Nachdem mir ihr Album in 2020 so viel bedeutet hat, wie es bisher bei kaum einer anderen Scheibe der Fall war, stand für mich fest, dass ich auf alle Fälle mehrere Auftritte von
Phoebe Bridgers im Sommer 2022 erleben musste. Kombiniert mit einem Städtetrip wurden zwei Konzerte in Manchester und eins London gebucht. Hinzu kamen die (später veröffentlichen) Auftritte beim Glastonbury und in Hamburg.

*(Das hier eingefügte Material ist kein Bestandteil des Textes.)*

-- ==== Sys2Proof/Machine/MapOps.lean ====
section
/-! DEFINITION. The map, its tiers and the Sepia journal (R217 to R239): pages, lookups, fills, frames, write-back,
changes of entries, journal records, checkpoints, deallocation. -/

namespace Sys2Proof.Machine

/-! ### Pages and entries (R217, R219, R233) -/

/-- A namespace has a map (R231, R233): every kind but a zoned one without a compressed map. -/
def State.hasMap (s : State) (n : Nat) : Bool := (s.ns n).kind != 1 || (s.ns n).compressedMap

/-- The map pages of one zone of a compressed zoned namespace. -/
def State.zonePages (s : State) (n : Nat) : Nat := ceilDiv (s.zsize n) 448

/-- The page that maps a block. -/
def State.mapPage (s : State) (n lba : Nat) : Nat :=
  if (s.ns n).kind = 1 then lba / s.zsize n * s.zonePages n + lba % s.zsize n / 448 else lba / 448

/-- The first block that a page maps, and the number of blocks. -/
def State.pageFirst (s : State) (n p : Nat) : Nat :=
  if (s.ns n).kind = 1 then p / s.zonePages n * s.zsize n + 448 * (p % s.zonePages n) else 448 * p
def State.pageCount (s : State) (n p : Nat) : Nat :=
  if (s.ns n).kind = 1 then min 448 (s.zsize n - 448 * (p % s.zonePages n)) else min 448 ((s.ns n).nsze - 448 * p)

/-- The granules of the slot that an entry maps. -/
def MEnt.granules (e : MEnt) : Nat := if e.trim || e.stale then 0 else slotGranules e.slot

/-- An entry's slot lies on flash. -/
def MEnt.onFlash (e : MEnt) : Bool := !e.trim && !e.stale && !e.buf

/-- The listed entries of a namespace whose block satisfies a test. -/
def State.entsOf (s : State) (n : Nat) (p : Nat → Bool) : List (Nat × MEnt) :=
  s.map.ents.filterMap (fun x =>
    if x.1 / 2 ^ 64 = n ∧ p (x.1 % 2 ^ 64) then some (x.1 % 2 ^ 64, x.2) else none)

/-- The listed entries of a page. -/
def State.pageEnts (s : State) (n p : Nat) : List (Nat × MEnt) := s.entsOf n (fun l => s.mapPage n l == p)

/-- The pages that a run of blocks meets. -/
def State.pagesOf (s : State) (n lba cnt : Nat) : List Nat :=
  ((List.range cnt).map (fun i => s.mapPage n (lba + i))).dedup

/-! ### The journal (R235 to R239) -/

/-- The journal region, in bytes. -/
def State.jrnRegion (s : State) : Nat := s.cfg 0x6000 2 * 2 ^ 30

/-- The first record and the length of the tail, in bytes. -/
def State.tailMark (s : State) : Nat × Nat := ((s.jrn.tail.head?.map (fun r => r.jseq)).getD 0, recBytes s.jrn.tail)

/-- R373: the merge buffer holds the last line of the tail, which is not yet whole.
(DESIGN CHOICE, log entry 101) -/
def State.tailMerges (s : State) : Bool := recBytes s.jrn.tail % 64 != 0 && s.jrn.merged != s.tailMark

/-- R237, R239: a change that needs a record waits: the tail or the region is full. -/
def State.jrnHeld (s : State) : Bool :=
  decide (s.cfg 0x6000 3 * 2 ^ 20 ≤ s.tailBytes) || decide (s.jrnRegion ≤ s.jrn.bytesFromReplay)

/-- Count a change that waits under R237 or R239. -/
def State.jrnWait (s : State) : State := { s with jrn := { s.jrn with tailWaits := satAdd 64 s.jrn.tailWaits 1 } }

/-- Start the programs of the open journal page, padded to 16 KiB. -/
def State.closeTail (s : State) : State :=
  if s.jrn.tail.isEmpty then s
  else { s with jrn := { s.jrn with tail := [], flushing := s.jrn.flushing ++ [s.jrn.tail]
                                    bytesFromReplay := s.jrn.bytesFromReplay + 16384 } }

/-- Number records from a sequence value on. -/
def numberRecs : Nat → List JRec → List JRec
  | _, [] => []
  | k, r :: t => { r with jseq := k } :: numberRecs (k + 1) t

/-- Append the records of one decision: consecutive JSEQs, no record crossing a page (R237, R299). -/
def State.journal (s : State) (rs : List JRec) : State :=
  if rs.isEmpty then s
  else
    let s1 := if 16384 < recBytes s.jrn.tail + recBytes rs then s.closeTail else s
    let fresh := s1.jrn.tail.isEmpty
    let tail := s1.jrn.tail ++ numberRecs s.jrn.next rs
    let s2 := { s1 with jrn := { s1.jrn with
      tail := tail, next := s.jrn.next + rs.length, tailSince := if fresh then s.aon.now else s1.jrn.tailSince
      changed := s1.jrn.changed || rs.any (fun r => r.ty != 7 && r.ty != 8) } }
    if 16384 < recBytes tail + 32 then s2.closeTail else s2

/-- The entry word of R217 without its CHK. -/
def MEnt.word (e : MEnt) : Nat :=
  e.loc % 2 ^ 40 + e.slot % 4 * 2 ^ 40 + e.mode % 4 * 2 ^ 42 + bitIf e.trim 44 + bitIf e.stale 45 + bitIf e.buf 46

/-- CRC-8, polynomial 07h (R217). -/
def crc8Bit (c : Nat) : Nat := if 128 ≤ c then ((c * 2) ^^^ 0x107) % 256 else c * 2
def crc8Byte (c : Nat) (b : Byte) : Nat := (List.range 8).foldl (fun c _ => crc8Bit c) (c ^^^ b.toNat)
def crc8 (l : List Byte) : Nat := l.foldl crc8Byte 0

/-- A map entry with its CHK. -/
def MEnt.encode (e : MEnt) (nsid lba : Nat) : Nat :=
  e.word + crc8 (leBytes 7 e.word ++ leBytes 4 nsid ++ leBytes 8 lba) * 2 ^ 56

/-- A directory entry of R222, with its CHK. -/
def Page.encode (x : Page) (nsid p : Nat) : Nat :=
  let w := (x.home.getD 0xFFFFFFFF) % 2 ^ 32 + x.granules % 2 ^ 11 * 2 ^ 32 + x.version % 256 * 2 ^ 43
    + bitIf x.null 51 + bitIf x.dirty 52 + bitIf x.pinned 53 + (boolNat x.inHmb + 2 * boolNat x.inDram) * 2 ^ 54
  w + crc8 (leBytes 7 w ++ leBytes 4 nsid ++ leBytes 8 p) * 2 ^ 56

def mapRec (n lba : Nat) (e : MEnt) : JRec := ⟨0, 1, n, lba, e.encode n lba, 0, 0⟩
def trimRec (n lba cnt : Nat) : JRec := ⟨0, 2, n, lba, cnt, 0, 0⟩
def uncorrRec (n lba cnt : Nat) : JRec := ⟨0, 3, n, lba, cnt, 0, 0⟩
def pageRec (n p : Nat) (x : Page) : JRec := ⟨0, 4, n, p, x.encode n p, 0, 0⟩

/-- The NVMe encoding of a zone state (R231). -/
def ZoneSt.code : ZoneSt → Nat
  | .empty => 1
  | .implicitOpen => 2
  | .explicitOpen => 3
  | .closed => 4
  | .readOnly => 13
  | .full => 14
  | .offline => 15

/-- ATTR of a zone descriptor (R231). -/
def Zone.attr (z : Zone) (compressed : Bool) : Nat :=
  bitIf z.finishedByController 0 + bitIf z.finishRecommended 1 + bitIf z.zrwa 2 + bitIf (!z.voids.isEmpty) 3
    + bitIf compressed 4

def State.zoneRec (s : State) (n z : Nat) : JRec :=
  let x := s.zone n z
  ⟨0, 5, n, z + x.st.code * 2 ^ 32 + x.attr (s.ns n).compressedMap * 2 ^ 36, x.wp + x.programmed * 2 ^ 32, x.extent, x.charge⟩

/-- Append the ZONE record of a zone; the descriptor keeps its JSEQ. -/
def State.zoneJournal (s : State) (n z : Nat) : State :=
  (s.setZone n z { s.zone n z with jseq := s.jrn.next }).journal [s.zoneRec n z]

/-- An NS record: `op` is 0 create, 1 delete, 2 format. -/
def State.nsJournal (s : State) (n op : Nat) : State :=
  let x := s.ns n
  s.journal [⟨0, 6, n, x.kind + x.lbaf * 4 + op * 2 ^ 10, x.nsze, s.ncap n, 0⟩]

/-! ### What durable records give (R235, R295) -/

/-- The entry of a word of R217. -/
def MEnt.ofWord (w : Nat) : MEnt :=
  { loc := w % 2 ^ 40, slot := w / 2 ^ 40 % 4, mode := w / 2 ^ 42 % 4, trim := w.testBit 44, stale := w.testBit 45
    buf := w.testBit 46 }

/-- The durable part of a directory entry of R222. -/
def Page.ofWord (w : Nat) : Page :=
  { home := if w % 2 ^ 32 = 0xFFFFFFFF then none else some (w % 2 ^ 32), version := w / 2 ^ 43 % 256, null := w.testBit 51
    pinned := w.testBit 53 }

/-- The state of an NVMe code of R231. -/
def ZoneSt.ofCode (c : Nat) : ZoneSt :=
  if c = 2 then .implicitOpen else if c = 3 then .explicitOpen else if c = 4 then .closed else if c = 13 then .readOnly
  else if c = 14 then .full else if c = 15 then .offline else .empty

/-- The descriptor that a ZONE record gives. -/
def zoneOfRec (r : JRec) : Zone :=
  let at_ := r.a / 2 ^ 36
  { st := ZoneSt.ofCode (r.a / 2 ^ 32 % 16), adm := r.b % 2 ^ 32, wp := r.b % 2 ^ 32, programmed := r.b / 2 ^ 32
    finishedByController := at_.testBit 0, finishRecommended := at_.testBit 1, zrwa := at_.testBit 2
    extent := r.c, charge := r.d, jseq := r.jseq }

/-- Drop the entries of a run of blocks. -/
def entsDrop (t : Tbl MEnt) (n : Nat) (p : Nat → Bool) : Tbl MEnt :=
  t.filter (fun x => !(x.1 / 2 ^ 64 == n && p (x.1 % 2 ^ 64)))
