/-- R258: fewer than half of the programmed rows of a lane belong to zones with data. -/
def State.laneSparse (s : State) (k q : Nat) : Bool :=
  decide (2 * (((s.zonesIn k).filter (s.zoneInLane k q)).map (fun z => s.zoneRows z.1 k)).sum < Tbl.get 0 (s.sb k).laneRow q)

/-- R258: a superblock is a candidate of its reclaim group. -/
def State.gcCandidate (s : State) (g k : Nat) (x : Sb) : Bool :=
  k / max 1 s.blocksPerLun / max 1 s.groupSize == g &&
    (match x.kind with
     | .dense => decide (x.st = .closed) && (s.gcTerm g == 100 || s.elapsed x.closedAt (s.cfg 0x6402 3 * Machine.sec))
     | .zone => decide (x.st ≠ .free) && (List.range s.planes).any (s.laneSparse k)
     | _ => false)

/-- The victim: fewest valid granules, then the earliest close time. -/
def State.gcVictim (s : State) (g : Nat) : Option Nat :=
  ((s.media.sbs.filter (fun x => s.gcCandidate g x.1 x.2)).foldl (fun (m : Option (Nat × Sb)) x => match m with
    | none => some x
    | some b => if x.2.valid < b.2.valid ∨ (x.2.valid = b.2.valid ∧ x.2.closedAt < b.2.closedAt) then some x else some b)
    none).map (fun x => x.1)

/-- Relocate every zone with data in a superblock by whole extent (R232). -/
def State.zonesOut (s : State) (k : Nat) (except : Nat → Bool) : State :=
  s.forEach (s.zonesIn k) (fun z s => s.zoneRelocate z.1 z.2 except)

/-- GC_TASK (R258, R259). -/
def execGcTask (group : Nat) (s : State) : Res :=
  let s0 := s.boundary 0x6402
  .next (s0.when (s0.upkeepMay && decide (group < s0.groupCount) && s0.gcTerm group != 0 && (s0.gcVictim group).isSome) (fun s =>
    match s.gcVictim group with
    | none => s
    | some k =>
      if (s.sb k).kind = .zone then
        (s.forEach ((s.zonesIn k).filter (fun z => (List.range s.planes).any (fun q => s.laneSparse k q && s.zoneInLane k q z)))
          (fun z s => s.zoneRelocate z.1 z.2 (fun j => j == k))).mediaPump
      else (((s.sbDrain k).relocate .collect (fun l => s.locSb l == k) (fun _ => some .dense)).also (s.fdpHeld k)
        (fun s => s.fdpEvent 0x80)).mediaPump))

/-! ### Wear and idle closure (R256, R262) -/

/-- The highest and lowest wear of in-service superblocks differ by more than WEAR_SPREAD. -/
def State.wearSpread (s : State) : Bool :=
  let ws := ((List.range s.superblocks).filter (fun k => s.allocatable k)).map (fun k => (s.sb k).wear)
  decide (s.cfg 0x6402 7 < ws.foldl max 0 - ws.foldl min (ws.headD 0))

/-- The least worn Closed superblock of a kind that levelling moves, earliest close time first. -/
def State.wearSource (s : State) : Option (Nat × Sb) :=
  (s.media.sbs.filter (fun x => x.2.st = .closed && (x.2.kind = .dense || x.2.kind = .slc || x.2.kind = .zone))).foldl
    (fun (m : Option (Nat × Sb)) x => match m with
      | none => some x
      | some b => if x.2.wear < b.2.wear ∨ (x.2.wear = b.2.wear ∧ x.2.closedAt < b.2.closedAt) then some x else some b) none

/-- The most worn Free superblock that a kind may take. -/
def State.wearTarget (s : State) (kind : SbKind) (group : Nat) : Option Nat :=
  ((List.range s.superblocks).filter (fun k => s.mayAlloc kind group k)).foldl (fun (m : Option Nat) k => match m with
    | none => some k
    | some b => if (s.sb b).wear < (s.sb k).wear then some k else some b) none

/-- One levelling move; the destination is opened for it alone, under handle 255. (DESIGN CHOICE, log entry 109) -/
def State.wearMove (s : State) : State :=
  match s.wearSource with
  | none => s
  | some (k, x) => match s.wearTarget x.kind x.group with
    | none => s
    | some d =>
      let s1 := ((s.sbDrain k).sbAlloc x.kind x.group 255 (fun j => j == d)).1
      if x.kind = .zone then s1.zonesOut k (fun j => j != d)
      else s1.forEach (s1.validOn (fun l => s1.locSb l == k)) (fun v s => s.moveIssue .collect x.kind x.group 255 v.1 v.2.1 v.2.2)
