-- ==== Sys2Proof/Machine/Journal.lean ====
section
/-! DEFINITION. The Map Pager and the Sepia journal (R220, R224, R226, R227, R237 to R239, R300, R473). -/

namespace Sys2Proof.Machine

/-- A fill of a page is under way. -/
def State.fillOf (s : State) (n p : Nat) : Option Fill := s.map.fills.find? (fun f => f.nsid == n && f.page == p)

/-- Remove the fill of a page. -/
def State.fillDrop (s : State) (n p : Nat) : State :=
  { s with map := { s.map with fills := s.map.fills.filter (fun f => !(f.nsid == n && f.page == p)) } }

/-- The indexed records of a page are applied (R295): its granules, and U_i, fall to their exact values (R473). -/
def State.pageExact (s : State) (n p : Nat) : State :=
  let x := s.page n p
  if x.indexed then
    let g := s.pageGranules n p
    (s.setNs n { s.ns n with used := (s.ns n).used + g - x.granules }).setPage n p { x with indexed := false, granules := g }
  else s

/-- A good fill: the page is in DRAM, and what waits for it goes on in order. -/
def State.fillGood (s : State) (f : Fill) : State :=
  let s1 := (s.fillDrop f.nsid f.page).pageExact f.nsid f.page
  let s2 := s1.setPage f.nsid f.page { s1.page f.nsid f.page with inDram := true, rebuilding := false, referenced := !f.prefetch }
  (s2.resolveWaiters.movesApply).indexFill

/-- A fill that fails its check: the host-memory copy is followed by the flash home; a failed home loses the page. -/
def State.fillBad (s : State) (f : Fill) : State :=
  let s1 := s.checkFailed f.nsid f.page
  if f.fromHmb then
    let s2 := s1.setPage f.nsid f.page { s1.page f.nsid f.page with inHmb := false }
    { s2 with map := { s2.map with
        fills := s2.map.fills.map (fun g => if g.nsid = f.nsid ∧ g.page = f.page then { g with fromHmb := false } else g)
        flashFills := satAdd 64 s2.map.flashFills 1 } }
  else
    (((s1.fillDrop f.nsid f.page).pageExact f.nsid f.page).pageLost f.nsid f.page).resolveWaiters.movesApply

/-- R229: a Set Features that disables a host memory buffer completes once no read of a buffer is outstanding. -/
def State.hmbDone (s : State) : State :=
  if s.map.fills.any (fun f => f.fromHmb) then s
  else s.forEach (s.tags.filter (fun x => x.2.admin && decide (x.2.st = .run) && x.2.sqe.opcode == 0x09 && x.2.sqe.cdw10 % 256 == 0x0D))
    (fun x s => s.succeed x.1)

/-- MAP_FILL_COMPLETE (R220, R224, R225, R229, R295, R300). -/
def execMapFillComplete (nsid page : Nat) (good : Bool) (s : State) : Res :=
  .next (match s.fillOf nsid page with
    | none => s.unlisted
    | some f => (if good then s.fillGood f else s.fillBad f).hmbDone)

/-- JOURNAL_PAGE_TIMER (R237): 200 µs after a page's first record its programs start. -/
def execJournalPageTimer (s : State) : Res :=
  .next (s.when (!s.jrn.tail.isEmpty && s.elapsed s.jrn.tailSince (200 * usec)) State.closeTail)

/-- JOURNAL_PAGE_DURABLE (R237 to R239, R260): the records of the oldest page in progress are durable. -/
def execJournalPageDurable (s : State) : Res :=
  .next (s.when (!s.jrn.flushing.isEmpty) (fun s => (s.pageDurable.jrnWatch.mediaPump).settleWatch))

/-- CHECKPOINT_INTERVAL (R238). -/
def execCheckpointInterval (s : State) : Res :=
  let s1 := s.boundary 0x6001
  .next (if s1.inService && s1.jrn.changed && !s1.jrn.ckptRunning && s1.elapsed s1.jrn.lastCkptAt (s1.cfg 0x6001 5 * sec)
    then s1.checkpoint else s.unlisted)

/-- CHECKPOINT_END_DURABLE (R228, R238). -/
def execCheckpointEndDurable (s : State) : Res :=
  .next (s.when (s.jrn.ckptRunning && decide (s.jrn.ckptEnd ≤ s.jrn.durable)) (fun s => s.checkpointDone.settleWatch))

/-- WRITEBACK_PROGRAM_DONE (R227, R228). -/
def execWritebackProgramDone (nsid page slot : Nat) (ok : Bool) (s : State) : Res :=
  .next (s.when (s.page nsid page).writingBack (fun s => s.writebackDone nsid page slot ok))

end Sys2Proof.Machine
end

Während diese noch mit verkürzter (Festival-)Spielzeit bzw. reduzierter Show (weder LED-Screens noch kompletter Bühnenaufbau) durch die sehr kleine Bühnenfläche in der Fabrik vonstatten gingen, gab es in Manchester/London das volle Programm.
Jeweils 1,5-2 Stunden vor Einlass bin ich vor dem Apollo in Manchester bzw. der Brixton Academy in London, zwei wahnsinnig schönen Locations mit Tribüne und durch den abschüssigen Boden nahezu perfekter Sicht, gewesen und stellte jeden Abend wieder fest, dass bereits das halbe Publikum da war. Einige der zum großen Teil jungen und weiblichen Fans, häufig auch als Double oder zumindest im Skelett-Kostüm unterwegs, hatten zum Teil seit dem Vorabend vor der Location gewartet, um ihrer Heldin aus den vorderen Reihen entgegenzutreten. Bei Öffnung der Türen wurde der Kampf um die besten Plätze dennoch tagtäglich hektisch. Durch die sehr breite Bühne und Innenraum war es für mich noch ohne große Anstrengung möglich gute Plätze in Reihe 8-10 bzw. Reihe 2 am Rand zu ergattern.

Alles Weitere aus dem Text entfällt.